**Exercise requirements:** Please return the lines below verbatim, beginning at the one that has "(R95, R96). -/" and stopping after the one that has "message (R344). -/", and add no other lines.

**Listed entries:**
-- ==== Sys2Proof/Machine/State.lean ====
section
/-!
DEFINITION. The state of the block, its reasons to stop, and the state after reset.
-/
namespace Sys2Proof.Machine

/-- What leaves the device, in order (the model's own record of its pins, links and host writes). -/
inductive Out where
  /-- A command packet of ring `ring` read at a host address (R96). -/
  | ringRead (ring addr : Nat)
  /-- A reply packet or pad entry written into reply ring `ring` at a host address (R95, R96). -/
  | ringReply (ring addr : Nat) (bytes : List Byte)
  /-- The 64-byte status block of a ring written at its host address (R96). -/
  | statusBlock (ring addr : Nat) (bytes : List Byte)
  /-- A reply datagram (R89): the port it leaves by, the next hop (R350), the address and UDP port it goes to. -/
  | datagram (eth hop ip port : Nat) (bytes : List Byte)
  /-- An MSI-X message (R344). -/
  | msix (vector : Nat)
  /-- A PCIe read that a DMA channel requests: the channel's bridge port, its arbiter input, host address, bytes (R109). -/
  | hostRead (port input addr n : Nat)
  /-- A write to host memory. -/
  | hostWrite (addr : Nat) (bytes : List Byte)
  /-- A DMA data write to host memory, of at most 512 bytes: with Relaxed Ordering, and poisoned (R345). -/
  | dmaWrite (addr : Nat) (bytes : List Byte) (relaxed poisoned : Bool)
  /-- A Heruf-H packet to a board on a lane (Table 07-3), and the blocks that carry it (R331, R333). -/
  | headPacket (board lane : Nat) (bytes : List Byte) (blocks : List (BitVec 66))
  /-- A fire line driven active or idle (R162). -/
  | fireLine (board : Nat) (active : Bool)
  /-- A word of the speed request (R180). -/
  | speedWord (levels : List (Bool × Nat))
  /-- What a kernel's engine is told of a lock it asked for or released: a status of Table 04-4 (R73, R75). -/
  | engineLock (engine lock status : Nat)
  /-- A camera trigger pulse of `width` (R192). -/
  | cameraTrigger (port width : Nat)
  /-- A sensor bus transfer (R198, R201). -/
  | sensorBus (port : Nat) (bytes : List Byte)
  /-- A 48-bit coil frame of an axis (R272). -/
  | coilFrame (axis : Nat) (bytes : List Byte)
  /-- Step pulses of an axis, signed, each `width` x 100 ns (R273). -/
  | axisSteps (axis : Nat) (steps : Int) (width : Nat)
  /-- The enable output of an axis (R273, R279). -/
  | axisEnable (axis : Nat) (active : Bool)
  /-- A serial sensor's clock driven for a number of cycles at 250 MHz / (2 x (divider + 1)) (R267). -/
  | ssiClock (unit cycles divider : Nat)
  /-- An event pin's pulse (R301). -/
  | pinPulse (pin ticks : Nat) (low : Bool)
  /-- A PTP message or ring time message sent. -/
  | ptp (port kind : Nat)
  /-- An Ethernet answer of a port to an address, by its next hop: 0 ARP, 1 ICMP echo (R350). -/
  | ethAnswer (port hop ip kind : Nat)
  /-- A Heruf-C packet sent west (true) or east, and the blocks that each lane of the link carries of it (R342). -/
  | chain (west : Bool) (bytes : List Byte) (lanes : List (Nat × List (BitVec 66)))
  /-- A LINK block on a lane (Table 14-2). -/
  | laneWord (lane kind code : Nat) (blocks : List (BitVec 66))
  /-- IDLE blocks on a lane. -/
  | laneIdle (lane : Nat) (blocks : List (BitVec 66))
  /-- A fault the endpoint reports over PCIe (R345, R346). -/
  | aer (kind : Nat)
  /-- Bytes that the management port returns (R410). -/
  | mgmt (bytes : List Byte)
  /-- The value that a BAR0 read returns (R101). -/
  | bar0Read (addr : Nat) (value : Word)
  deriving DecidableEq, Repr

/-- The state of the block. -/
structure State where
  /-- commands that wait, first in first out -/
  pending : List Instr
  /-- the 2,712 registers; an address not listed reads its reset value -/
  regs : List (Nat × Word) := []
  /-- device memory; an address not listed reads 0 -/
  mem : List Host.Cell := []
  /-- channels, codes, scrubber -/
  dram : DramUnit := {}
  /-- reference ticks of 4 ns since power-on -/
  now : Nat := 0
  /-- tick at which the present device state was entered (PLAT_IN_STATE) -/
  stateSince : Nat := 0
  /-- MODEL: the number of free values taken -/
  fresh : Nat := 0
  /-- MODEL: everything that has left the device, oldest first -/
  outbox : List Out := []
  /-- sessions, rings, queues -/
  cmd : CmdUnit := {}
  /-- fault log -/
  log : LogUnit := {}
  /-- the 64 locks -/
  locks : List (Nat × LockX) := []
  /-- arbiters by 2 x number + network (R51) -/
  arbs : List (Nat × Arb) := []
  /-- event matrix -/
  evt : EvtUnit := {}
  /-- time domains -/
  time : TimeUnit := {}
  /-- MSI-X vectors -/
  msix : MsixUnit := {}
  /-- encoders, sensors, axes, switches -/
  motion : MotionUnit := {}
  /-- the job's positions -/
  ppos : PrintPos := {}
  /-- monitor units 0 to 63 -/
  mons : List (Nat × Mon) := []
  /-- Heruf lanes -/
  lanes : LaneUnit := {}
  /-- chain -/
  chain : ChainUnit := {}
  /-- record rings: 0 defect, 1 statistics -/
  rings : List (Nat × RecRing) := []
  /-- H, the size of the HOST region in units of 2 MiB (R306) -/
  hostSize : Nat := 0
  /-- check units -/
  chk : List (Nat × Chk) := []
  /-- DMA, parser, decompressors, compressors -/
  ingest : IngestUnit := {}
  /-- job, print queue, page store -/
  job : JobUnit := {}
  /-- the 16 bars -/
  bars : List (Nat × Bar) := []
  /-- firing sequencers and Yo-yo -/
  fire : FireUnit := {}
  /-- calibration store and firmware slots -/
  nvc : NvcUnit := {}
  /-- cameras, pipelines, resamplers -/
  eye : CaptureUnit := {}
  /-- Jigsaw and comparison -/
  insp : InspectUnit := {}
  /-- nozzle health loop -/
  noz : NozzleUnit := {}
  /-- spare engines, supervisor pairs, firmware -/
  spare : SpareUnit := {}
  /-- the latched _HI halves by address, those of BAR0 from 2^24 on (R418) -/
  latches : List (Nat × Option Word) := []
  /-- supply, sleep and wake, management port -/
  pwr : PwrUnit := {}
  deriving DecidableEq, Repr

/-- Why a run stops with a fault. No rule of the spec stops this block: none is raised. -/
inductive Fault where
  /-- Raised by nobody; the type may not be empty of names. Safe. -/
  | none
  deriving DecidableEq, Repr

/-- Why a command has no meaning. -/
inductive Refusal where
  /-- Raised by an arm of Dispatch whose meaning is not written yet. Safe. -/
  | notModelled (mnemonic : String)
  deriving DecidableEq, Repr

/-- The outcome of one command. -/
abbrev Result := Host.Outcome State Fault Refusal

/-- The block right after reset: BOOTING (R106), every register at its Reset column (R420), nothing waiting. -/
def State.reset : State := { pending := [] }

end Sys2Proof.Machine
end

**Exercise output:**
  /-- A reply packet or pad entry written into reply ring `ring` at a host address (R95, R96). -/
  | ringReply (ring addr : Nat) (bytes : List Byte)
  /-- The 64-byte status block of a ring written at its host address (R96). -/
  | statusBlock (ring addr : Nat) (bytes : List Byte)
  /-- A reply datagram (R89): the port it leaves by, the next hop (R350), the address and UDP port it goes to. -/
  | datagram (eth hop ip port : Nat) (bytes : List Byte)
  /-- An MSI-X message (R344). -/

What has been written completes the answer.